(Source records Opens)

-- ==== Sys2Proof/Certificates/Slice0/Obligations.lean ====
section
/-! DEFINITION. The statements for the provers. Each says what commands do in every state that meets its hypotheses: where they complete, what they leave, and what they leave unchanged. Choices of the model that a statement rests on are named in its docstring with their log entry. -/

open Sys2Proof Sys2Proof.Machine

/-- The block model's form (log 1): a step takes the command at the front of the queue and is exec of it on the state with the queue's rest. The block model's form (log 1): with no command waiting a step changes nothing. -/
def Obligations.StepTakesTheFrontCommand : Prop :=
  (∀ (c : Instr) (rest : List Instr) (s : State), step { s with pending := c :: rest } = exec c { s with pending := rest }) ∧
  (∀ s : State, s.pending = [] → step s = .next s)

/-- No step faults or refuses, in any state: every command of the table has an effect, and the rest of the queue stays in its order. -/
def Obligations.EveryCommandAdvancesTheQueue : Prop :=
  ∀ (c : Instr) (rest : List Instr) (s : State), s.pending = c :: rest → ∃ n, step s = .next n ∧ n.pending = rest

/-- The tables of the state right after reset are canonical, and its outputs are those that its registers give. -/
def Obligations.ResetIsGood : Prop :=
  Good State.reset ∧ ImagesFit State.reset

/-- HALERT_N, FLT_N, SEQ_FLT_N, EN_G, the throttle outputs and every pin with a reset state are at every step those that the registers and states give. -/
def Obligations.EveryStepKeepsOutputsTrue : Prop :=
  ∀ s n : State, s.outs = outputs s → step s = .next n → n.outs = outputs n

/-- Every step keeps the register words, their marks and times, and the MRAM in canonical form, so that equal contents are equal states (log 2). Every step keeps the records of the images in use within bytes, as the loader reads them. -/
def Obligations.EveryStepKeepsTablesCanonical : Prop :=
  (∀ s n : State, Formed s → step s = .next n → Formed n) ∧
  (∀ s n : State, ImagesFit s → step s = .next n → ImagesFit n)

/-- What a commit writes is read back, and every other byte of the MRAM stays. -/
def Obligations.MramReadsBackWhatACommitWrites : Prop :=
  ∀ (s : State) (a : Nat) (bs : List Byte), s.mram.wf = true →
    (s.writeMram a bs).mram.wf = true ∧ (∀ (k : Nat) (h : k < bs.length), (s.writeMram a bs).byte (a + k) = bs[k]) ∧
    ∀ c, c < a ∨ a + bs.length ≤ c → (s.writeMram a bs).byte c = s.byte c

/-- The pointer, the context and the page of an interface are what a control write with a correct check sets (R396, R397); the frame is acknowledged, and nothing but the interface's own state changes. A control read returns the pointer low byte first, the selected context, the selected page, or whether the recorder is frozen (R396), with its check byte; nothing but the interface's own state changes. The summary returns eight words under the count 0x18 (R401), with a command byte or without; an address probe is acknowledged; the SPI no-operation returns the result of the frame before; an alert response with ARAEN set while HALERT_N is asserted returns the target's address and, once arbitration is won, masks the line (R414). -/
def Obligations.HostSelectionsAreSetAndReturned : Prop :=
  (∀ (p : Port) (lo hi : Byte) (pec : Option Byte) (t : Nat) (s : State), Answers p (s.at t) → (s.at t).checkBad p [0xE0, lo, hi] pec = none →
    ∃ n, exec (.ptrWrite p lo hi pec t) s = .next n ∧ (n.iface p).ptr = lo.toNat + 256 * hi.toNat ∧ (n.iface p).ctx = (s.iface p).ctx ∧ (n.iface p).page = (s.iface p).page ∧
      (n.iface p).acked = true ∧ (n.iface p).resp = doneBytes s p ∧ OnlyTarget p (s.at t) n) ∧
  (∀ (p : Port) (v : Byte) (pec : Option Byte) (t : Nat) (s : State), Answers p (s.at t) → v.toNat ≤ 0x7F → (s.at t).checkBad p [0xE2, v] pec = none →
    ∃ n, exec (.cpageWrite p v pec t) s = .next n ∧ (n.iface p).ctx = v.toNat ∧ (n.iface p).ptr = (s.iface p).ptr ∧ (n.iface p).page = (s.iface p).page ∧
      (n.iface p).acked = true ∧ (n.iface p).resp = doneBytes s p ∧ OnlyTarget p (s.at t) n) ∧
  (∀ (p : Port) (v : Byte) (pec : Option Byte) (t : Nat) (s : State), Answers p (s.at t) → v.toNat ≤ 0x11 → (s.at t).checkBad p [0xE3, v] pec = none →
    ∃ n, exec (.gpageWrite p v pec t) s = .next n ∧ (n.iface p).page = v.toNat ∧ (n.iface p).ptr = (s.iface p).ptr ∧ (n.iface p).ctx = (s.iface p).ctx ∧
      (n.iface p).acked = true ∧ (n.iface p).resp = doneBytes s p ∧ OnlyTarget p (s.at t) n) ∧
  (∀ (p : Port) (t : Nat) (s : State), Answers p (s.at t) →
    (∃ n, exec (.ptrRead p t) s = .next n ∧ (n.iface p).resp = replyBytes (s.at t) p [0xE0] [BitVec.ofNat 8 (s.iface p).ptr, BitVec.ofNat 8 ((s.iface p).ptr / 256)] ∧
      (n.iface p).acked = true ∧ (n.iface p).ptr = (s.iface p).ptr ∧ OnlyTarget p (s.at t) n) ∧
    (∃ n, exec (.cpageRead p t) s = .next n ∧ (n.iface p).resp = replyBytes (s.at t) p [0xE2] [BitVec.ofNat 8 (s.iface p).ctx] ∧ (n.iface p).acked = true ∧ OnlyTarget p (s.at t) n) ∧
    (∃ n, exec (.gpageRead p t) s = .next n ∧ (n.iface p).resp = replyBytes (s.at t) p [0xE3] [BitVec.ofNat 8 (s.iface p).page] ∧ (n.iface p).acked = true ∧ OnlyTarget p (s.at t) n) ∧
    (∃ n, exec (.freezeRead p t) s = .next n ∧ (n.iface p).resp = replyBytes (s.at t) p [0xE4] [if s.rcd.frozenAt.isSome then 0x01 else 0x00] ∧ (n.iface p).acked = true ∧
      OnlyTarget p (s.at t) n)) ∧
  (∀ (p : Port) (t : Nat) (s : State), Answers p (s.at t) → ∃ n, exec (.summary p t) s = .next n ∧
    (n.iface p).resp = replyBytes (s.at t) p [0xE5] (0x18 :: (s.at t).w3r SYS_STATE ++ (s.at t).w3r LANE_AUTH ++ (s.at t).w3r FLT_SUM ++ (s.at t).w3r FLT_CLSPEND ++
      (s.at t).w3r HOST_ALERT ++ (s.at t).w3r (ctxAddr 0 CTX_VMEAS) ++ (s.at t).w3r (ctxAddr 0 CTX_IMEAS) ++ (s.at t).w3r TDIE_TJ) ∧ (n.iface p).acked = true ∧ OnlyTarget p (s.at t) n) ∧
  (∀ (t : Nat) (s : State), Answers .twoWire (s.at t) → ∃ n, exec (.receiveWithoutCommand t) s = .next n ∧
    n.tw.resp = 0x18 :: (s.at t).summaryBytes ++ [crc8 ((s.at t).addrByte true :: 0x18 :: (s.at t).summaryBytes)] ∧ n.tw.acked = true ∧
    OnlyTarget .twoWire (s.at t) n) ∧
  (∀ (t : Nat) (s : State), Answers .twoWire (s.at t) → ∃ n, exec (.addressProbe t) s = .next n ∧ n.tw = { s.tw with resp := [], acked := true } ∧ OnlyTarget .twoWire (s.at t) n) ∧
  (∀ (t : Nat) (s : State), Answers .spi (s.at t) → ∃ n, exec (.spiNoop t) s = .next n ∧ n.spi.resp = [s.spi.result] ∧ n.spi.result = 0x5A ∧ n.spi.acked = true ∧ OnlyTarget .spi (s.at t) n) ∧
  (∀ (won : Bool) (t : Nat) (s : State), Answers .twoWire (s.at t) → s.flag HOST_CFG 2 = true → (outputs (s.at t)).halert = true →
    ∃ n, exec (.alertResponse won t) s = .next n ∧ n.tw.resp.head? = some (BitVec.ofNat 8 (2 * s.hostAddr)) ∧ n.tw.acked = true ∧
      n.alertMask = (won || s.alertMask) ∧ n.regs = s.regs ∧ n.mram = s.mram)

(Source records Closes)

- _Problem to work on_
Within the material above, extract exactly the lines that start at the line containing "(∀ s : State, s.pending" and stop after the line containing "def Obligations.EveryCommandAdvancesTheQueue : Prop", and only those.

- _Exercise output_
  (∀ s : State, s.pending = [] → step s = .next s)

/-- No step faults or refuses, in any state: every command of the table has an effect, and the rest of the queue stays in its order. -/
def Obligations.EveryCommandAdvancesTheQueue : Prop :=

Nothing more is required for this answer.